Fig. 2a and b depict the XRD patterns of the as-synthesized Ce_1−xZn_xO₂ NCs. All the diffraction peaks can be indexed to a cubic fluorite phase (JCPDS No. 34-0394) and no peaks corresponding to a ZnO phase were detected, suggesting that Zn has diffused into the CeO₂ lattice. In addition the lattice parameter of the Ce_1−xZn_xO₂ NCs decreases gradually (Table S1†) as the (111) diffraction peak with the highest intensity shifts toward a higher degree upon Zn doping. According to the Bragg equation (nλ = 2d sin θ), a diffraction peak shift toward a higher degree is indicative of a decrease in interplanar spacing. As the ionic radius of Zn²⁺ (0.90 Å, CN = 8) is smaller than that of Ce⁴⁺ (0.97 Å, CN = 8),^2m the lattice parameter is expected to be smaller following Zn²⁺ ion inclusion as the Zn dopant can lead to the lattice shrinkage to some extent. XRD patterns of the Ce_1−xZn_xO₂ NRs (Fig. S3†) displayed a similar cubic fluorite phase with no ZnO phase detected. A slight shift in the (111) diffraction peak toward a higher degree is also observed for the Zn doped NR sample, indicating a similar change in lattice parameter (Table S1†). Additionally, when compared to the NCs, the Ce_1−xZn_xO₂ NRs exhibit broader diffraction peaks which are illustrative of a lower crystallinity.^3a,b The nitrogen adsorption–desorption isotherms and pore size distributions of the Ce_1−xZn_xO₂ nanostructures are shown in Fig. S4 and S5,† respectively. All of the Ce_1−xZn_xO₂ samples present similar type IV isotherms and display hysteresis cycles with H3 (p/p₀ = 0.7–1.0) hysteresis loops. This type of isotherm normally indicates the present of mesopores^3c,d and the corresponding adsorption pore size distribution indicates pores with a diameter range of 3–4 nm. However, the pore sizes are comparable to the particle size distribution of the NCs (Fig. 1) and the width of the NRs (6–9 nm), suggesting that the pore primarily derives from the spaces between nanoparticles. As shown in Table S1,† the SSA increases from 90 m² g⁻¹ to 105 m² g⁻¹ upon Zn incorporation into the ceria NCs while there is little change (136 m² g⁻¹versus 140 m² g⁻¹) for the ceria NRs.

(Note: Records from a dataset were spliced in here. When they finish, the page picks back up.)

-- ==== Sys2Proof/Machine/Slots.lean ====
section
/-! DEFINITION. The Slot Table's commands: configuring a slot (R9 to R12) and retiring one (R13, R14). The token check that
every token command passes first (R143) stands here too. -/

namespace Sys2Proof.Machine

open Sys2Proof

/-- The token check of a token command, before the command's own checks (R143). -/
def State.ifToken (s : State) (p : Port) (f : State → State) : State :=
  if s.token = some p then f s else s.refuse p .noToken

/-- Does a slot other than `k` that is not UNUSED carry the identifier (R10, R12)? -/
def State.identifierInUse (s : State) (k : SlotIx) (i : Ident) : Bool :=
  allSlots.any fun j => j != k && (s.slot j).state != .unused && (s.slot j).config.identifier == i

/-- The checks of CONFIGURE_SLOT, in order (R10). -/
def State.checkConfigure (s : State) (p : Port) (n : Byte) : Except Result SlotIx :=
  match slotOf n with
  | none => .error .noSlot
  | some k =>
    let u := s.port p
    match (s.slot k).state with
    | .retiring => .error .retiring
    | .opened | .live => .error .slotInUse
    | .unused =>
      if badConfigArgs u.arg0 u.arg1 u.arg2 then .error .badArgument
      else if s.identifierInUse k (configOfArgs u.arg0 u.arg1 u.arg2).identifier then .error .idInUse
      else .ok k

/-- A newly configured slot record; ORPHANED is set where the owner is DETACHED or REJOINING (R11). -/
def Slot.configured (c : SlotConfig) (ownerOutside : Bool) : Slot :=
  { Slot.cleared with config := c, state := .opened, orphaned := ownerOutside }

/-- The Slot Table takes CONFIGURE_SLOT (R10, R11). -/
def takeConfigure (p : Port) (n : Byte) (s : State) : State :=
  match s.checkConfigure p n with
  | .error r => s.refuse p r
  | .ok k =>
    let u := s.port p
    let c := configOfArgs u.arg0 u.arg1 u.arg2
    ((s.modSlot k fun _ => Slot.configured c (!s.inside c.owner)).post p .done).offerAct .config false k (.port p)

/-- The check of RETIRE_SLOT (R13). -/
def State.checkRetire (s : State) (n : Byte) : Except Result SlotIx := s.checkSlot n

/-- Every entry in the Publication Queue that names slot `k` is dropped, oldest first, with its DROPPED note (step 2 of
R14). -/
def State.dropEntries (s : State) (k : SlotIx) : State :=
  (s.queue.filter fun o => o.slot == k).foldl (fun t o => t.tellDropped o.source k)
    { s with queue := s.queue.filter fun o => o.slot != k }

/-- Slot `k`'s pending or due value is discarded, with its DROPPED note, and the slot leaves the ripe list (step 3 of R14,
R44). -/
def State.dropParked (s : State) (k : SlotIx) : State :=
  let t := s.reclaimDue k
  match (t.slot k).parked with
  | none => t
  | some o => ((t.setParked k none).unripen k).tellDropped o.source k

/-- Steps 1 to 5 of the retirement of slot `k` (R14). -/
def State.retireSteps (s : State) (k : SlotIx) : State :=
  let t := s.modSlot k fun r => { r with state := .retiring }
  (((t.dropEntries k).dropParked k).timeOutRequesters k).modSlot k fun r => { r with freshness := none }

/-- The Slot Table takes RETIRE_SLOT (R13, R14). After step 5 the slot is tested, and a retirement that completes does so as its
command completes (R16); the act is offered to the Watch Unit after DONE, with its effects at the Slot Table done (R14, R164), so
that a capture entry shows the identifier and sequence number that the record then has (R163). -/
def takeRetire (p : Port) (n : Byte) (s : State) : State :=
  match s.checkRetire n with
  | .error r => s.refuse p r
  | .ok k => (((s.retireSteps k).testRetirement k).post p .done).offerAct .config true k (.port p)

end Sys2Proof.Machine
end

Fig. 2 (a and b) XRD patterns, (c and d) O 1s XPS spectra, (e and f) Raman spectra, and (g) EPR spectra of neat CeO₂ and Ce_0.8Zn_0.2O₂ nanostructures.

To investigate the chemical states of oxygen on the prepared samples, XPS spectra were compared to obtain detailed information on the surface species with the findings summarized in Table S1.† The Ce 3d spectra from 3d_3/2 and 3d_5/2 are shown in Fig. S6 and S7† where the contributions are split into ten sub-peaks by curve-fitting. The peaks labelled v, v′′, v′′′, u, u′′ and u′′ are assigned to Ce⁴⁺ while v⁰, u⁰, v′ and u′ are characteristics of Ce³⁺. The relative content of Ce³⁺ is often used to reflect the oxygen defect concentration with the equation defining this given as:

[Ce³⁺] = Ce³⁺(Ce³⁺ + Ce⁴⁺) = A(v₀ + v′ + u₀ + u′)/A(v₀ + v′ + u₀ + u′) + A(v + v′′ + v′′′ + u + u′′ + u′′′)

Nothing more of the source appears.